Provoking factors: insufficient dose of insulin or skipping an insulin injection (or taking tableted glucose-lowering drugs), unauthorized cancellation of glucose-lowering therapy, violation of insulin administration technique, addition of other diseases (infections, acute pancreatitis, trauma, surgery, pregnancy, myocardial infarction, stroke, stress and etc.), dietary disorders (too many carbohydrates), taking certain medications (diuretics, corticosteroids, beta blockers, etc.), cooling, inability to quench thirst, burns, vomiting or diarrhea, hemodialysis or peritoneal dialysis.

It should be remembered that a third of patients with hyperosmolar coma do not have a previous diagnosis of diabetes mellitus.

Clinical picture

Severe thirst, polyuria, severe dehydration, arterial hypotension, tachycardia, focal or generalized convulsions increasing over several days or weeks. If, with DKA, disorders of the central nervous system and peripheral nervous system occur according to the type of gradual loss of consciousness and inhibition of tendon reflexes, then hyperosmolar coma is accompanied by a variety of mental and neurological disorders. In addition to the soporous state, which is also often observed in hyperosmolar coma, mental disorders often occur as delirium, acute hallucinatory psychosis, and catotonic syndrome. Neurological disorders are manifested by focal neurological symptoms (aphasia, hemiparesis, tetraparesis, polymorphic sensory disorders, pathological tendon reflexes, etc.).

Diagnostic criteria
  • Hyperosmolar non-ketoacidotic coma develops more slowly (within 5-14 days) than DKA. Dehydration is more pronounced (decreased tissue turgor, tone of the eyeballs, muscle tone, tendon reflexes, body temperature and blood pressure) with neurological symptoms, there is no ketoacidosis, ketonuria, anuria and azotemia occur more often in elderly and senile age.

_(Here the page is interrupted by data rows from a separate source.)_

theorem follows_beadDone {b₀ s : State} (h : b₀.Follows s) (key : Nat) :
    b₀.Follows (State.beadDone s key) := by
  unfold State.beadDone
  repeat' first
    | with_reducible (first
        | assumption | refine follows_ite ?_ ?_ | apply follows_complete | apply follows_setSlot)
    | (intro _; try beta_reduce)
    | (extract_lets +onlyGivenNames x_; first
        | (refine and_of (p := b₀.Follows x_) ?_ (fun h_ => ?_); (on_goal 2 => clear_value x_); (on_goal 1 => (unfold x_; clear x_)))
        | ((first | (have t_ : Boot := x_; clear t_) | (have t_ : Flash := x_; clear t_) | (have t_ : Jtag := x_; clear t_)); unfold x_; clear x_)
        | clear_value x_)
    | fail_if_no_progress (with_reducible refine follows_mk (side_of ?_))
    | with_reducible (first
        | refine follows_foldl ?_ ?_ | refine follows_ite_fst ?_ ?_ | refine follows_foldl_fst ?_ ?_
        | refine follows_of_fst (by assumption) ?_)
    | (split <;> try (rename_i e_; first
        | (refine and_of (follows_of_fst (a := b₀) e_ ?_) (fun h_ => ?_); clear e_)))

theorem follows_homeData {b₀ s : State} (h : b₀.Follows s) (key idx : Nat) (data : List Byte) (poison : Bool) :
    b₀.Follows (State.homeData s key idx data poison) := by
  unfold State.homeData
  repeat' first
    | with_reducible (first
        | assumption | refine follows_ite ?_ ?_ | apply follows_addSharer | apply follows_beadDone | apply follows_endHead
        | apply follows_grantLine | apply follows_grantOwn | apply follows_putBead)
    | (intro _; try beta_reduce)
    | (extract_lets +onlyGivenNames x_; first
        | (refine and_of (p := b₀.Follows x_) ?_ (fun h_ => ?_); (on_goal 2 => clear_value x_); (on_goal 1 => (unfold x_; clear x_)))
        | ((first | (have t_ : Boot := x_; clear t_) | (have t_ : Flash := x_; clear t_) | (have t_ : Jtag := x_; clear t_)); unfold x_; clear x_)
        | clear_value x_)
    | fail_if_no_progress (with_reducible refine follows_mk (side_of ?_))
    | with_reducible (first
        | refine follows_foldl ?_ ?_ | refine follows_ite_fst ?_ ?_ | refine follows_foldl_fst ?_ ?_
        | refine follows_of_fst (by assumption) ?_)
    | (split <;> try (rename_i e_; first
        | (refine and_of (follows_of_fst (a := b₀) e_ ?_) (fun h_ => ?_); clear e_)))

theorem follows_lineDone {b₀ s : State} (h : b₀.Follows s) (pa key idx : Nat) :
    b₀.Follows (State.lineDone s pa key idx) := by
  unfold State.lineDone
  repeat' first
    | with_reducible (first
        | assumption | refine follows_ite ?_ ?_ | apply follows_endHead)
    | (intro _; try beta_reduce)

theorem follows_homeWrite {b₀ s : State} (h : b₀.Follows s) (pa : Nat) (data : List Byte) (poison : Bool) :
    b₀.Follows (State.homeWrite s pa data poison).1 := by
  unfold State.homeWrite
  repeat' first
    | with_reducible (first
        | assumption | refine follows_ite ?_ ?_ | apply follows_homeStore | apply follows_toCtl)
    | (intro _; try beta_reduce)
    | (extract_lets +onlyGivenNames x_; first
        | (refine and_of (p := b₀.Follows x_) ?_ (fun h_ => ?_); (on_goal 2 => clear_value x_); (on_goal 1 => (unfold x_; clear x_)))
        | ((first | (have t_ : Boot := x_; clear t_) | (have t_ : Flash := x_; clear t_) | (have t_ : Jtag := x_; clear t_)); unfold x_; clear x_)
        | clear_value x_)
    | fail_if_no_progress (with_reducible refine follows_mk (side_of ?_))
    | with_reducible (first
        | refine follows_foldl ?_ ?_ | refine follows_ite_fst ?_ ?_ | refine follows_foldl_fst ?_ ?_
        | refine follows_of_fst (by assumption) ?_)
    | (split <;> try (rename_i e_; first
        | (refine and_of (follows_of_fst (a := b₀) e_ ?_) (fun h_ => ?_); clear e_)))

theorem follows_finishMx {b₀ s : State} (h : b₀.Follows s) (d bead kind owner : Nat) :
    b₀.Follows (State.finishMx s d bead kind owner) := by
  unfold State.finishMx
  repeat' first
    | with_reducible (first
        | assumption | refine follows_ite ?_ ?_ | apply follows_openRecord | apply follows_proceed | apply follows_retryGrants
        | apply follows_setLine)
    | (intro _; try beta_reduce)

theorem follows_finishCopy {b₀ s : State} (h : b₀.Follows s) (d bead : Nat) (data : List Byte) (poison : Bool) :
    b₀.Follows (State.finishCopy s d bead data poison) := by
  unfold State.finishCopy
  repeat' first
    | with_reducible (first
        | assumption | refine follows_ite ?_ ?_ | apply follows_beadDone | apply follows_endHead | apply follows_putBead
        | apply follows_setLine | apply follows_setSlice)
    | (intro _; try beta_reduce)
    | (extract_lets +onlyGivenNames x_; first
        | (refine and_of (p := b₀.Follows x_) ?_ (fun h_ => ?_); (on_goal 2 => clear_value x_); (on_goal 1 => (unfold x_; clear x_)))
        | ((first | (have t_ : Boot := x_; clear t_) | (have t_ : Flash := x_; clear t_) | (have t_ : Jtag := x_; clear t_)); unfold x_; clear x_)
        | clear_value x_)
    | fail_if_no_progress (with_reducible refine follows_mk (side_of ?_))
    | with_reducible (first
        | refine follows_foldl ?_ ?_ | refine follows_ite_fst ?_ ?_ | refine follows_foldl_fst ?_ ?_
        | refine follows_of_fst (by assumption) ?_)
    | (split <;> try (rename_i e_; first
        | (refine and_of (follows_of_fst (a := b₀) e_ ?_) (fun h_ => ?_); clear e_)))

theorem follows_finishRecall {b₀ s : State} (h : b₀.Follows s) (d bead : Nat) :
    b₀.Follows (State.finishRecall s d bead) := by
  unfold State.finishRecall
  repeat' first
    | with_reducible (first
        | assumption | refine follows_ite ?_ ?_ | apply follows_retryGrants | apply follows_serveLine | apply follows_setLine)
    | (intro _; try beta_reduce)

theorem follows_finishLost {b₀ s : State} (h : b₀.Follows s) (d bead : Nat) :
    b₀.Follows (State.finishLost s d bead) := by
  unfold State.finishLost
  repeat' first
    | with_reducible (first
        | assumption | refine follows_ite ?_ ?_ | apply follows_proceed | apply follows_setLine)
    | (intro _; try beta_reduce)

theorem follows_recalled {b₀ s : State} (h : b₀.Follows s) (d bead o : Nat) :
    b₀.Follows (State.recalled s d bead o) := by
  unfold State.recalled
  repeat' first
    | with_reducible (first
        | assumption | refine follows_ite ?_ ?_ | apply follows_finishRecall | apply follows_openRecord)
    | (intro _; try beta_reduce)

theorem follows_answerStored {b₀ s : State} (h : b₀.Follows s) (d bead : Nat) :
    b₀.Follows (State.answerStored s d bead) := by
  unfold State.answerStored
  repeat' first
    | with_reducible (first
        | assumption | refine follows_ite ?_ ?_ | apply follows_finishLost | apply follows_finishMx | apply follows_recalled)
    | (intro _; try beta_reduce)
    | (extract_lets +onlyGivenNames x_; first
        | (refine and_of (p := b₀.Follows x_) ?_ (fun h_ => ?_); (on_goal 2 => clear_value x_); (on_goal 1 => (unfold x_; clear x_)))
        | ((first | (have t_ : Boot := x_; clear t_) | (have t_ : Flash := x_; clear t_) | (have t_ : Jtag := x_; clear t_)); unfold x_; clear x_)
        | clear_value x_)
    | fail_if_no_progress (with_reducible refine follows_mk (side_of ?_))
    | with_reducible (first
        | refine follows_foldl ?_ ?_ | refine follows_ite_fst ?_ ?_ | refine follows_foldl_fst ?_ ?_
        | refine follows_of_fst (by assumption) ?_)
    | (split <;> try (rename_i e_; first
        | (refine and_of (follows_of_fst (a := b₀) e_ ?_) (fun h_ => ?_); clear e_)))

theorem follows_finishSi {b₀ s : State} (h : b₀.Follows s) (d bead : Nat) :
    b₀.Follows (State.finishSi s d bead) := by
  unfold State.finishSi
  repeat' first
    | with_reducible (first
        | assumption | refine follows_ite ?_ ?_ | apply follows_finishLost | apply follows_homeWrite | apply follows_proceed
        | apply follows_recoverLine | apply follows_setLine)
    | (intro _; try beta_reduce)
    | (extract_lets +onlyGivenNames x_; first
        | (refine and_of (p := b₀.Follows x_) ?_ (fun h_ => ?_); (on_goal 2 => clear_value x_); (on_goal 1 => (unfold x_; clear x_)))
        | ((first | (have t_ : Boot := x_; clear t_) | (have t_ : Flash := x_; clear t_) | (have t_ : Jtag := x_; clear t_)); unfold x_; clear x_)
        | clear_value x_)
    | fail_if_no_progress (with_reducible refine follows_mk (side_of ?_))
    | with_reducible (first
        | refine follows_foldl ?_ ?_ | refine follows_ite_fst ?_ ?_ | refine follows_foldl_fst ?_ ?_
        | refine follows_of_fst (by assumption) ?_)
    | (split <;> try (rename_i e_; first
        | (refine and_of (follows_of_fst (a := b₀) e_ ?_) (fun h_ => ?_); clear e_)))

theorem follows_snoopAnswer {b₀ s : State} (h : b₀.Follows s) (d bead out status : Nat) (data : List Byte) (poison : Bool) :
    b₀.Follows (State.snoopAnswer s d bead out status data poison) := by
  unfold State.snoopAnswer
  repeat' first
    | with_reducible (first
        | assumption | refine follows_ite ?_ ?_ | apply follows_finishCopy | apply follows_finishMx | apply follows_finishRecall
        | apply follows_finishSi | apply follows_homeWrite | apply follows_proceed | apply follows_recalled
        | apply follows_recoverLine | apply follows_retryGrants | apply follows_setLine | apply follows_tally)
    | (intro _; try beta_reduce)
    | (extract_lets +onlyGivenNames x_; first
        | (refine and_of (p := b₀.Follows x_) ?_ (fun h_ => ?_); (on_goal 2 => clear_value x_); (on_goal 1 => (unfold x_; clear x_)))
        | (refine and_of (p := b₀.Follows x_.1) ?_ (fun h_ => ?_); (on_goal 2 => clear_value x_); (on_goal 1 => (unfold x_; clear x_)))
        | (refine and_of (p := b₀.Follows x_.2) ?_ (fun h_ => ?_); (on_goal 2 => clear_value x_); (on_goal 1 => (unfold x_; clear x_)))
        | ((first | (have t_ : Boot := x_; clear t_) | (have t_ : Flash := x_; clear t_) | (have t_ : Jtag := x_; clear t_)); unfold x_; clear x_)
        | clear_value x_
        | (unfold x_; clear x_))
    | fail_if_no_progress (with_reducible refine follows_mk (side_of ?_))
    | with_reducible (first
        | refine follows_foldl ?_ ?_ | refine follows_ite_fst ?_ ?_ | refine follows_foldl_fst ?_ ?_
        | refine follows_of_fst (by assumption) ?_)
    | (split <;> try (rename_i e_; first
        | (refine and_of (follows_of_fst (a := b₀) e_ ?_) (fun h_ => ?_); clear e_)
        | (refine and_of (follows_of_snd (a := b₀) e_ ?_) (fun h_ => ?_); clear e_)))

theorem follows_countResend {b₀ s : State} (h : b₀.Follows s) (d : Nat) (x : Snooped) :
    b₀.Follows (State.countResend s d x) := by
  unfold State.countResend
  repeat' first
    | with_reducible (first
        | assumption | refine follows_ite ?_ ?_ | apply follows_bump)
    | (intro _; try beta_reduce)

theorem follows_resendAll {b₀ s : State} (h : b₀.Follows s) (d bead : Nat) (e : Extent) (l1 : List (Nat × Option Nat)) :
    b₀.Follows (State.resendAll s d bead e l1).1 := by
  induction l1 generalizing s with
  | nil => unfold State.resendAll; exact h
  | cons x t ih =>
    obtain ⟨t1, o⟩ := x
    cases o with
    | some i => unfold State.resendAll; exact ih h
    | none =>
      unfold State.resendAll
      dsimp only
      split <;> exact ih (follows_countResend (follows_snoop h _ _ _ _ _ _) _ _)

theorem follows_resendLine {b₀ s : State} (h : b₀.Follows s) (d bead : Nat) :
    b₀.Follows (State.resendLine s d bead) := by
  unfold State.resendLine
  repeat' first
    | with_reducible (first
        | assumption | refine follows_ite ?_ ?_ | apply hf0_ | apply follows_countResend | apply follows_finishRecall
        | apply follows_finishSi | apply follows_proceed | apply follows_recoverLine | apply follows_resendAll
        | apply follows_retryGrants | apply follows_setLine | apply follows_snoop)
    | (intro _; try beta_reduce)
    | (extract_lets +onlyGivenNames x_; first
        | (refine and_of (p := ∀ s y1 y2 y3, b₀.Follows s → b₀.Follows (x_ s y1 y2 y3)) ?_ (fun hf0_ => ?_); (on_goal 2 => clear_value x_); (on_goal 1 => (unfold x_; clear x_)))
        | (refine and_of (p := b₀.Follows x_) ?_ (fun h_ => ?_); (on_goal 2 => clear_value x_); (on_goal 1 => (unfold x_; clear x_)))
        | ((first | (have t_ : Boot := x_; clear t_) | (have t_ : Flash := x_; clear t_) | (have t_ : Jtag := x_; clear t_)); unfold x_; clear x_)
        | clear_value x_)
    | fail_if_no_progress (with_reducible refine follows_mk (side_of ?_))
    | with_reducible (first
        | refine follows_foldl ?_ ?_ | refine follows_ite_fst ?_ ?_ | refine follows_foldl_fst ?_ ?_
        | refine follows_of_fst (by assumption) ?_)
    | (split <;> try (rename_i e_; first
        | (refine and_of (follows_of_fst (a := b₀) e_ ?_) (fun h_ => ?_); clear e_)))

Among possible errors in therapy (see Table 2) and diagnosis, it is customary to highlight the administration of hypotonic solutions at the prehospital stage, long-term administration of hypotonic solutions.

Hypoglycemic coma

Hypoglycemic coma develops due to a sharp decrease in blood glucose levels (below 3-3.5 mmol/l) and severe energy deficiency in the brain.

Provoking factors: overdose of insulin and TCC, skipping or inadequate meals, increased physical activity, excessive alcohol intake, taking medications (β-blockers, salicylates, sulfonamides, etc.).

Clinical picture

Symptoms of hypoglycemia are divided into early (cold sweat, especially on the forehead, pale skin, severe paroxysmal hunger, trembling hands, irritability, weakness, headache, dizziness, numbness of lips), intermediate (inappropriate behavior, aggressiveness, palpitations, poor coordination of movements, double vision, confusion) and late (loss of consciousness, convulsions).

Diagnostic criteria
  • Sudden onset of symptoms, usually over a period of several minutes, less often hours.
  • The presence of characteristic symptoms of hypoglycemia.
  • Glycemia is below 3-3.5 mmol/l.

At the prehospital stage, it is necessary to find out: how long the patient has been suffering from diabetes mellitus, whether the patient receives hypoglycemic therapy, and if so, what kind, when was the last drug taken, whether there have been any dietary violations, whether there have been any episodes of hypoglycemia in the past, whether excessive physical activity and alcohol intoxication were allowed.

Therapy for hypoglycemic coma at the prehospital stage (see Table 3) includes the use of thiamine, prednisolone, glucose, adrenaline solution, magnesium sulfate.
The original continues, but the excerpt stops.